▽
-- ==== Sys2Proof/Machine/Ops.lean ====
section
/-! DEFINITION. The named operations over memory, registers and records that every family shares: memory reads
and writes, time-stamps (R48), page events and errors (R474–R476), the non-determinism counter (R367), the
steward log (R409, R410), completion records (R455), phases (R302), faults and fences (R387–R398). -/

namespace Sys2Proof

/-- The submission kind code of R451. -/
def Sub.kind : Sub → Nat
  | .load _ => 1
  | .manifest _ _ => 2
  | .freeze _ _ _ => 3
  | .thaw _ => 4
  | .teardown => 5
  | .cancel _ => 6
  | .join _ => 7
  | .leave _ => 8
  | .importSeq _ => 9
  | .appendCount _ _ => 10
  | .setFlag _ _ _ => 11
  | .runRecord => 12
  | .fwUpdate _ _ => 13
  | .step _ _ => 14

/-- Phase code of R397. -/
def Phase.code : Phase → Nat
  | .empty => 0
  | .loading => 1
  | .running => 2
  | .freezing => 3
  | .frozen => 4
  | .thawing => 5
  | .tearingDown => 6

/-- End status code (R25). -/
def EndStatus.code : EndStatus → Nat
  | .normal => 0
  | .spanOverrun => 1
  | .engineFault => 2
  | .halted => 3

end Sys2Proof

namespace Sys2Proof.Machine

/-! ### Memory -/

/-- The canonical form: addresses strictly rising, no zero byte listed (log entry 1). -/
abbrev Memory.wf (m : Memory) : Prop :=
  List.Pairwise (fun a b : Host.Cell => a.1 < b.1) m ∧ ∀ c ∈ m, c.2 ≠ 0#8

/-- The byte at an address; zero where none is listed (log entry 1). -/
def Memory.read : Memory → Nat → Byte
  | [], _ => 0
  | (k, v) :: m, a => if a = k then v else if a < k then 0 else Memory.read m a

/-- One byte written, the canonical form kept. -/
def Memory.write : Memory → Nat → Byte → Memory
  | [], a, v => if v = 0 then [] else [(a, v)]
  | (k, w) :: m, a, v =>
    if a < k then (if v = 0 then (k, w) :: m else (a, v) :: (k, w) :: m)
    else if a = k then (if v = 0 then m else (a, v) :: m)
    else (k, w) :: Memory.write m a v

/-- A run of bytes written from an address up. -/
def Memory.writeBytes (m : Memory) (a : Nat) : Bytes → Memory
  | [] => m
  | b :: bs => Memory.writeBytes (m.write a b) (a + 1) bs

/-- Addresses lo to hi − 1 set to zero. -/
def Memory.scrub (m : Memory) (lo hi : Nat) : Memory :=
  m.filter fun c => c.1 < lo || hi ≤ c.1

/-- `n` bytes from an address. -/
def Memory.readBytes (m : Memory) (a n : Nat) : Bytes := (List.range n).map fun i => m.read (a + i)

/-- The cells of addresses lo to hi − 1. -/
def Memory.cells (m : Memory) (lo hi : Nat) : Memory :=
  m.filter fun c => lo ≤ c.1 && c.1 < hi

/-- Scratchpad address of a core's byte offset. -/
def spadAddr (lcid offset : Nat) : Nat := lcid * 2 ^ 26 + offset

/-- Bytes of one scratchpad (56 MiB). -/
def spadSize : Nat := 56 * 2 ^ 20

/-! ### Access to the parts of the state -/

/-- The configuration image, with the defaults of R460 before stage 1. -/
def State.cfg (s : State) : ConfigImage := s.config.getD {}

/-- Tick length in ac (R38). -/
def State.tickLength (s : State) : Nat := s.cfg.slotsPerTick * 256 + s.cfg.tickMargin

def State.ctx (s : State) (k : Fin 16) : Ctx := s.ctxs[k.val]

def State.setCtx (s : State) (k : Fin 16) (c : Ctx) : State := { s with ctxs := s.ctxs.set k.val c }

def State.modCtx (s : State) (k : Fin 16) (f : Ctx → Ctx) : State := s.setCtx k (f (s.ctx k))

def State.core (s : State) (l : Fin 64) : Core := s.cores[l.val]

def State.setCore (s : State) (l : Fin 64) (c : Core) : State := { s with cores := s.cores.set l.val c }

def State.modCore (s : State) (l : Fin 64) (f : Core → Core) : State := s.setCore l (f (s.core l))

def State.unit (s : State) (k : Fin 8) : CflUnit := s.units[k.val]

def State.setUnit (s : State) (k : Fin 8) (u : CflUnit) : State := { s with units := s.units.set k.val u }

def State.catch_ (s : State) (k : Fin 16) : Catch := s.catches[k.val]

def State.setCatch (s : State) (k : Fin 16) (c : Catch) : State := { s with catches := s.catches.set k.val c }

def State.frame (s : State) (c : Fin 8) (f : Fin 8) : Frame := (s.ctrl[c.val])[f.val]

def State.setFrame (s : State) (c : Fin 8) (f : Fin 8) (v : Frame) : State :=
  { s with ctrl := s.ctrl.set c.val ((s.ctrl[c.val]).set f.val v) }

/-- Every context slot, ascending. -/
def allSlots : List (Fin 16) := List.finRange 16

def allCores : List (Fin 64) := List.finRange 64

def allCtrl : List (Fin 8) := List.finRange 8

/-- A core id as an LCID; ids of 64 and above fold to 0 and are tested by their callers. -/
def lcidOf (n : Nat) : Fin 64 := Fin.ofNat 64 n

/-- The context slot that holds a CXID in any phase but Empty (R36, R303). -/
def State.findCxid (s : State) (cxid : Nat) : Option (Fin 16) :=
  allSlots.find? fun k => (s.ctx k).phase ≠ .empty && (s.ctx k).cxid == cxid

/-- Contexts live on the die: phase Running (R368). -/
def State.live (s : State) : List (Fin 16) := allSlots.filter fun k => (s.ctx k).phase == .running

/-- The LCIDs of a context's catchment on the die, ascending. -/
def Ctx.cores (c : Ctx) : List Nat := bitList 64 c.lcids.toNat

def Ctx.ctrls (c : Ctx) : List Nat := bitList 8 c.ctids.toNat

/-- The epoch of a step (R311). -/
def epochOf (step : Nat) : Nat := step % 2 ^ 16

/-- Whether a context's slots count: Running, and neither held nor halted (R64, R437). -/
def Ctx.runs (c : Ctx) : Bool := c.phase == .running && c.launched && !c.held && !c.halted

/-- Changes the statistics of a context. -/
def Ctx.modStats (c : Ctx) (f : Stats → Stats) : Ctx := { c with stats := f c.stats }

/-! ### Time-stamps -/

/-- The time-stamp of the current ac (R48, R49). -/
def State.stamp (s : State) : Nat :=
  let t := s.time
  t.localTick % 2 ^ 48 * 2 ^ 16 + b2n t.stretchedTick * 2 ^ 15 + b2n t.inMargin * 2 ^ 14
    + (if t.inMargin then min t.offset 0x3FFF else t.slot % 64 * 256 + t.offset % 256)

/-! ### Page events and errors -/

def State.page (s : State) (p : Fin 64) : PageHdr := s.pages[p.val]

def State.setPage (s : State) (p : Fin 64) (h : PageHdr) : State := { s with pages := s.pages.set p.val h }

/-- The hardware sets event bits in an ac (R16, R474). -/
def PageHdr.set (h : PageHdr) (ac : Nat) (b : BitVec 32) : PageHdr :=
  if h.rawAc = ac then { h with raw := h.raw ||| b, fresh := h.fresh ||| b }
  else { h with raw := h.raw ||| b, rawAc := ac, rawOld := h.raw, fresh := b }

/-- Sets an event bit of a page that defines it (R474, R477). -/
def State.raise (s : State) (p : Fin 64) (bitNo : Nat) : State :=
  s.setPage p ((s.page p).set s.time.ac (BitVec.ofNat 32 (2 ^ bitNo) &&& eventMask p.val))

/-- Records an error in PAGE_ERR: the first error's code and detail, and the count (R476). -/
def PageHdr.error (h : PageHdr) (ac code detail : Nat) : PageHdr :=
  let again := h.errAc == ac && h.newCount != 0
  { h with
    errAc := ac
    newCode := if again then h.newCode else code
    newDetail := if again then h.newDetail else detail % 2 ^ 32
    newCount := if again then h.newCount + 1 else 1
    errCode := if h.errCount = 0 then code else h.errCode
    errDetail := if h.errCount = 0 then detail % 2 ^ 32 else h.errDetail
    errCount := h.errCount + 1 }

def State.pageError (s : State) (p : Fin 64) (code detail : Nat) : State :=
  s.setPage p ((s.page p).error s.time.ac code detail)

/-- Takes new occupancies into the peaks while page 0x30 is ON (R503). -/
def State.peak (s : State) (p : Peaks) : State :=
  if s.obs.run = .on then
    let top (a b : Peaks) : Peaks := ⟨max a.horizon b.horizon, max a.inlet b.inlet, max a.pool b.pool⟩
    let o := s.obs
    { s with obs := if o.peakAc = s.time.ac then { o with newPeaks := top o.newPeaks p }
        else { o with peaks := top o.peaks o.newPeaks, peakAc := s.time.ac, newPeaks := p } }
  else s

/-- The context page of a slot: 0x08 + slot (R469). -/
def ctxPage (k : Fin 16) : Fin 64 := ⟨8 + k.val, by omega⟩

/-- Drives XTRIG_OUT for 64 ac when XTRIG_OUT_CFG selects the event and page 0x38 is ON (R77, R507, R508). -/
def State.signalOut (s : State) (cfgBit : Nat) : State :=
  if s.extRun = .on ∧ s.ext.outCfgEffective.getLsbD cfgBit then
    { s with ext := { s.ext with outUntil := some (s.time.ac + 64) } }
  else s

/-! ### The non-determinism counter -/

/-- Counts one event of a kind in a context: total, kind and the masks of the steps in flight (R367, R370). -/
def Ctx.count (c : Ctx) (kind : Nat) : Ctx :=
  { c with
    ndetTotal := sat 48 (c.ndetTotal + 1)
    ndetKinds := c.ndetKinds.set kind (sat 32 (c.ndetKinds.getD kind 0 + 1))
    steps := c.steps.map fun r => { r with mask := r.mask ||| BitVec.ofNat 16 (2 ^ kind) } }

/-- Notes a reported cause of lateness on the steps in flight (R316, R457). -/
def Ctx.cause (c : Ctx) (bitNo : Nat) : Ctx :=
  { c with steps := c.steps.map fun r => { r with causes := r.causes ||| BitVec.ofNat 16 (2 ^ bitNo) } }

/-- Counts one event in every context live on the die (R368). -/
def State.countLive (s : State) (kind : Nat) : State :=
  s.live.foldl (fun s k => s.modCtx k (·.count kind)) s

def State.causeLive (s : State) (bitNo : Nat) : State :=
  s.live.foldl (fun s k => s.modCtx k (·.cause bitNo)) s

/-! ### The steward log -/

/-- A log entry's bytes: header and payload, to a multiple of 64 (R409). -/
def LogEntry.bytes (e : LogEntry) : Bytes :=
  let b := leBytes 8 e.stamp ++ leBytes 4 e.seq ++ leBytes 1 e.kind ++ leBytes 1 e.severity
    ++ leBytes 2 e.payload.length ++ e.payload
  b ++ zeros (ceilDiv b.length 64 * 64 - b.length)

/-- Bytes written into a circular area of a given size from a running count. -/
def writeRing (m : Memory) (base size count : Nat) : Bytes → Memory
  | [] => m
  | b :: bs => writeRing (m.write (base + count % size) b) base size (count + 1) bs

/-- Completion ring size C and log area size L (R443). -/
def State.ringSize (s : State) : Nat := 2 ^ 16 * 2 ^ s.cfg.completionLog2
def State.areaSize (s : State) : Nat := 2 ^ 16 * 2 ^ s.cfg.logAreaLog2

/-- The bytes of the log area in use: its two 32-bit positions apart (R444, R459). -/
def State.areaUsed (s : State) : Nat := (((s.steward.areaHead : Int) - s.steward.areaTail) % 2 ^ 32).toNat

/-- Writes one entry into the log area when it has room with its filler (R459); true when it was written. -/
def State.mirror (s : State) (e : LogEntry) : State × Bool :=
  let size := s.areaSize
  let b := e.bytes
  let pos := s.steward.areaHead % size
  let gap := if pos + b.length > size then size - pos else 0
  let base := s.cfg.window + 0x8000 + s.ringSize
  if s.areaUsed + gap + b.length ≤ size then
    let filler := if gap = 0 then [] else leBytes 8 e.stamp ++ zeros 6 ++ leBytes 2 (gap - 16) ++ zeros (gap - 16)
    let head := wrap 32 (s.steward.areaHead + gap + b.length)
    ({ s with
      mem := writeRing s.mem base size s.steward.areaHead (filler ++ b)
      steward := { s.steward with areaHead := head } }, true)
  else (s, false)

/-- Entries left after the oldest are overwritten, and how many were (R410). -/
def trimLog (size : Nat) : List LogEntry → List LogEntry × Nat
  | [] => ([], 0)
  | e :: es =>
    if ((e :: es).map fun x => x.bytes.length).sum ≤ size then (e :: es, 0)
    else let (r, n) := trimLog size es; (r, n + 1)

/-- Adds a log entry: ring, overwriting, mirror and loss entry (R409, R410). -/
def State.log (s : State) (kind severity : Nat) (payload : Bytes) : State :=
  let w := s.steward
  let e : LogEntry := ⟨s.stamp, w.nextSeq % 2 ^ 32, kind, severity, payload.take 240⟩
  let size := 2 ^ 16 * 2 ^ s.cfg.logLog2
  let (kept, lost) := trimLog size (w.log ++ [e])
  let s := { s with
    mem := writeRing s.mem s.cfg.logAddr size w.logHead e.bytes
    steward := { w with
      log := kept
      logHead := w.logHead + e.bytes.length
      overwritten := sat 32 (w.overwritten + lost)
      nextSeq := w.nextSeq + 1 } }
  let s := if lost = 0 then s else s.raise 0x04 5
  let skip (s : State) : State :=
    let k := match s.steward.skipped with
      | none => (1, e.seq, e.seq)
      | some (n, f, _) => (n + 1, f, e.seq)
    { s with steward := { s.steward with skipped := some k } }
  match s.steward.skipped with
  | none => let (s', ok) := s.mirror e; if ok then s' else skip s
  | some (n, f, l) =>
    let loss : LogEntry := ⟨s.stamp, l, 0x0A, 1, (Config.logPayload 0x0A [n, f, l]).take 240⟩
    let (s', ok) := s.mirror loss
    if ok then
      let s' := { s' with steward := { s'.steward with skipped := none } }
      let (s'', ok2) := s'.mirror e
      if ok2 then s'' else skip s'
    else skip s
△
EXERCISE OBJECTIVE -
List all lines from the entries that include the word "ofNat".

EXPECTED OUTPUT -
def lcidOf (n : Nat) : Fin 64 := Fin.ofNat 64 n
  s.setPage p ((s.page p).set s.time.ac (BitVec.ofNat 32 (2 ^ bitNo) &&& eventMask p.val))
    steps := c.steps.map fun r => { r with mask := r.mask ||| BitVec.ofNat 16 (2 ^ kind) } }
  { c with steps := c.steps.map fun r => { r with causes := r.causes ||| BitVec.ofNat 16 (2 ^ bitNo) } }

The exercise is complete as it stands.